研究課題
細胞の寿命がどのようにして決まるのかを理解することは現代生物学が取り組むべき課題の一つである。そこで、本研究では分裂酵母をモデルとして経時寿命に影響する因子の同定とその機能解明を進め、以下の成果を得た。(1)高発現すると分裂酵母の経時寿命を延長する因子として同定したEcl1ならびにそのパラログEcl2,Ecl3の作用機構を解明する目的で、これらEcl1ファミリーの高発現株のマイクロアレイ解析を行い、経時寿命延長時に共通して発現が上昇する遺伝子群を同定した。遺伝子群の解析から転写因子Prr1がEcl1ファミリーによる寿命延長を仲介する中心的因子であることを明らかにした。(2)上記マイクロアレイ解析から高発現すると経時寿命を延長する新たな遺伝子群を同定した。(3)高発現することで分裂酵母の経時寿命を延長する遺伝子を同定する目的で、分裂酵母のゲノムライブラリーを用いて新たに大規模なスクリーニングを行った。その結果、異なる遺伝子領域に由来する複数の候補を取得した。現在、経時寿命を延長することを指標にして、機能遺伝子の特定を進めている。(4)自然突然変異によって、経時寿命が延長する分裂酵母変異株を大規模にスクリーニングし、候補株を複数取得した。これらについて各種ストレスに対する表現型を解析し、そのうちの一株は、同時にKClに対する感受性を示すことを見出した。この表現型を利用して原因遺伝子の同定を開始している。(5)細胞寿命の維持には正確なチェックポイント機構の発動が重要であると予想される。そこで、複製チェックポイントキナーゼCdslに着目し、下流因子の同定を進めた。
2: おおむね順調に進展している
研究実施計画に従って、研究を実施できた。その結果、Ecl1ファミリーによる経時寿命の延長に中心的役割を果たす因子としてレスポンスレギュレーターPrr1を同定できた。加えて、新規な経時寿命延長因子ならびに経時寿命延長変異株の候補も取得できた。これらの解析から、新たな経時寿命因子の同定が進むと期待できる。

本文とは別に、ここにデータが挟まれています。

theorem test_VL9_styZpx :
    after (fun t => (t.mem.cell 0x010, t.pc, t.lastCycles)) { start with x := 0x20, y := 0x09 } [] [0x94, 0xF0] =
      some (0x09, 0x0202, 4) := by
  decide

theorem test_VL10_styAbs :
    stops { start with y := 0x09 } [] [0x8C, 0x00, 0x20] = some (.outOfRange 0x2000) := by
  decide

theorem test_VL11_staIzx :
    after (fun t => (t.mem.cell 0x700, t.pc, t.lastCycles)) { start with a := 0xAB, x := 0x04 }
      [(0x0014, 0x00), (0x0015, 0x07)] [0x81, 0x10] =
      some (0xAB, 0x0202, 6) := by
  decide

theorem test_VL12_staZp :
    after (fun t => (t.mem.cell 0x010, t.pc, t.lastCycles)) { start with n := true } [(0x0010, 0xEE)] [0x85, 0x10] =
      some (0x00, 0x0202, 3) := by
  decide

theorem test_VL13_stxAbs :
    after (fun t => (t.mem.cell 0x7FF, t.pc, t.lastCycles)) { start with x := 0x3C } [] [0x8E, 0xFF, 0x1F] =
      some (0x3C, 0x0203, 4) := by
  decide

theorem test_VL14_ldaAbs :
    stops start [] [0xAD, 0x00, 0x20] = some (.outOfRange 0x2000) := by
  decide

/-! ## Transfers -/

theorem test_VT1_tax :
    after (fun t => (t.x, [t.z, t.n], t.pc, t.lastCycles)) { start with a := 0x80 } [] [0xAA] =
      some (0x80, [false, true], 0x0201, 2) := by
  decide

theorem test_VT2_tax :
    after (fun t => (t.x, [t.z, t.n], t.pc, t.lastCycles)) { start with x := 0x12 } [] [0xAA] =
      some (0x00, [true, false], 0x0201, 2) := by
  decide

theorem test_VT3_tay :
    after (fun t => (t.y, [t.z, t.n], t.pc, t.lastCycles)) { start with a := 0x01 } [] [0xA8] =
      some (0x01, [false, false], 0x0201, 2) := by
  decide

theorem test_VT4_txa :
    after (fun t => (t.a, [t.z, t.n], t.pc, t.lastCycles)) { start with x := 0xFF } [] [0x8A] =
      some (0xFF, [false, true], 0x0201, 2) := by
  decide

theorem test_VT5_tya :
    after (fun t => (t.a, [t.z, t.n], t.pc, t.lastCycles)) { start with a := 0x77 } [] [0x98] =
      some (0x00, [true, false], 0x0201, 2) := by
  decide

theorem test_VT6_tsx :
    after (fun t => (t.x, [t.z, t.n], t.pc, t.lastCycles)) { start with sp := 0xFD } [] [0xBA] =
      some (0xFD, [false, true], 0x0201, 2) := by
  decide

theorem test_VT7_tsx :
    after (fun t => (t.x, [t.z, t.n], t.pc, t.lastCycles)) { start with x := 0x05, sp := 0x00 } [] [0xBA] =
      some (0x00, [true, false], 0x0201, 2) := by
  decide

theorem test_VT8_txs :
    after (fun t => (t.sp, [t.z, t.n], t.pc, t.lastCycles)) start [] [0x9A] =
      some (0x00, [true, false], 0x0201, 2) := by
  decide

theorem test_VT9_txs :
    after (fun t => (t.sp, t.pc, t.lastCycles)) { start with params := options false false false } [] [0x9A] =
      some (0x00, 0x0201, 2) := by
  decide

/-! ## Stack -/

theorem test_VK1_pha :
    after (fun t => (t.sp, t.mem.cell 0x1FF, t.pc, t.lastCycles)) { start with a := 0x3C } [] [0x48] =
      some (0xFE, 0x3C, 0x0201, 3) := by
  decide

theorem test_VK2_pha :
    after (fun t => (t.sp, t.mem.cell 0x100, t.pc, t.lastCycles)) { start with a := 0x3C, sp := 0x00 } [] [0x48] =
      some (0xFF, 0x3C, 0x0201, 3) := by
  decide

theorem test_VK3_pla :
    after (fun t => (t.a, t.sp, t.pc, t.lastCycles)) { start with sp := 0xFE } [(0x01FF, 0x00)] [0x68] =
      some (0x00, 0xFF, 0x0201, 4) := by
  decide

theorem test_VK4_pla :
    after (fun t => (t.a, t.sp, [t.z, t.n], t.pc, t.lastCycles)) { start with sp := 0xFE, params := options true true false }
      [(0x01FF, 0x00)] [0x68] =
      some (0x00, 0xFF, [true, false], 0x0201, 4) := by
  decide

theorem test_VK6_php :
    after (fun t => (t.sp, t.mem.cell 0x1FF, t.pc, t.lastCycles)) { start with v := true, c := true } [] [0x08] =
      some (0xFE, 0x61, 0x0201, 3) := by
  decide

theorem test_VK7_php :
    after (fun t => (t.sp, t.mem.cell 0x180, t.pc, t.lastCycles)) { start with sp := 0x80, n := true, v := true, b := true, d := true, i := true, z := true, c := true }
      [] [0x08] =
      some (0x7F, 0xFF, 0x0201, 3) := by
  decide

theorem test_VK9_plp :
    after (fun t => (t.sp, [t.n, t.v, t.b, t.d, t.i, t.z, t.c], t.pc, t.lastCycles)) { start with sp := 0xFE }
      [(0x01FF, 0xFF)] [0x28] =
      some (0xFF, [true, true, true, true, true, true, true], 0x0201, 4) := by
  decide

theorem test_VK10_plp :
    after (fun t => (t.sp, [t.n, t.v, t.b, t.d, t.i, t.z, t.c], t.pc, t.lastCycles)) { start with sp := 0xFE, n := true, v := true, b := true, d := true, i := true, z := true, c := true }
      [(0x01FF, 0x20)] [0x28] =
      some (0xFF, [false, false, false, false, false, false, false], 0x0201, 4) := by
  decide

/-! ## Logical -/

theorem test_VG1_andImm :
    after (fun t => (t.a, [t.z, t.n], t.pc, t.lastCycles)) { start with a := 0xF0 } [] [0x29, 0x3C] =
      some (0x30, [false, false], 0x0202, 2) := by
  decide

スクリーニングによって取得された新たな経時寿命延長因子および変異株に焦点を当てて解析を進める。特に経時寿命延長変異株についてはその原因遺伝子を同定することが重要であるが、困難も予想される。そこで当初予定していた、表現型を相補することを指標にした原因遺伝子のスクリーニングに加えて、高速シークエンサーを用いた変異点の同定も新たに計画に加えて解析を行う予定である。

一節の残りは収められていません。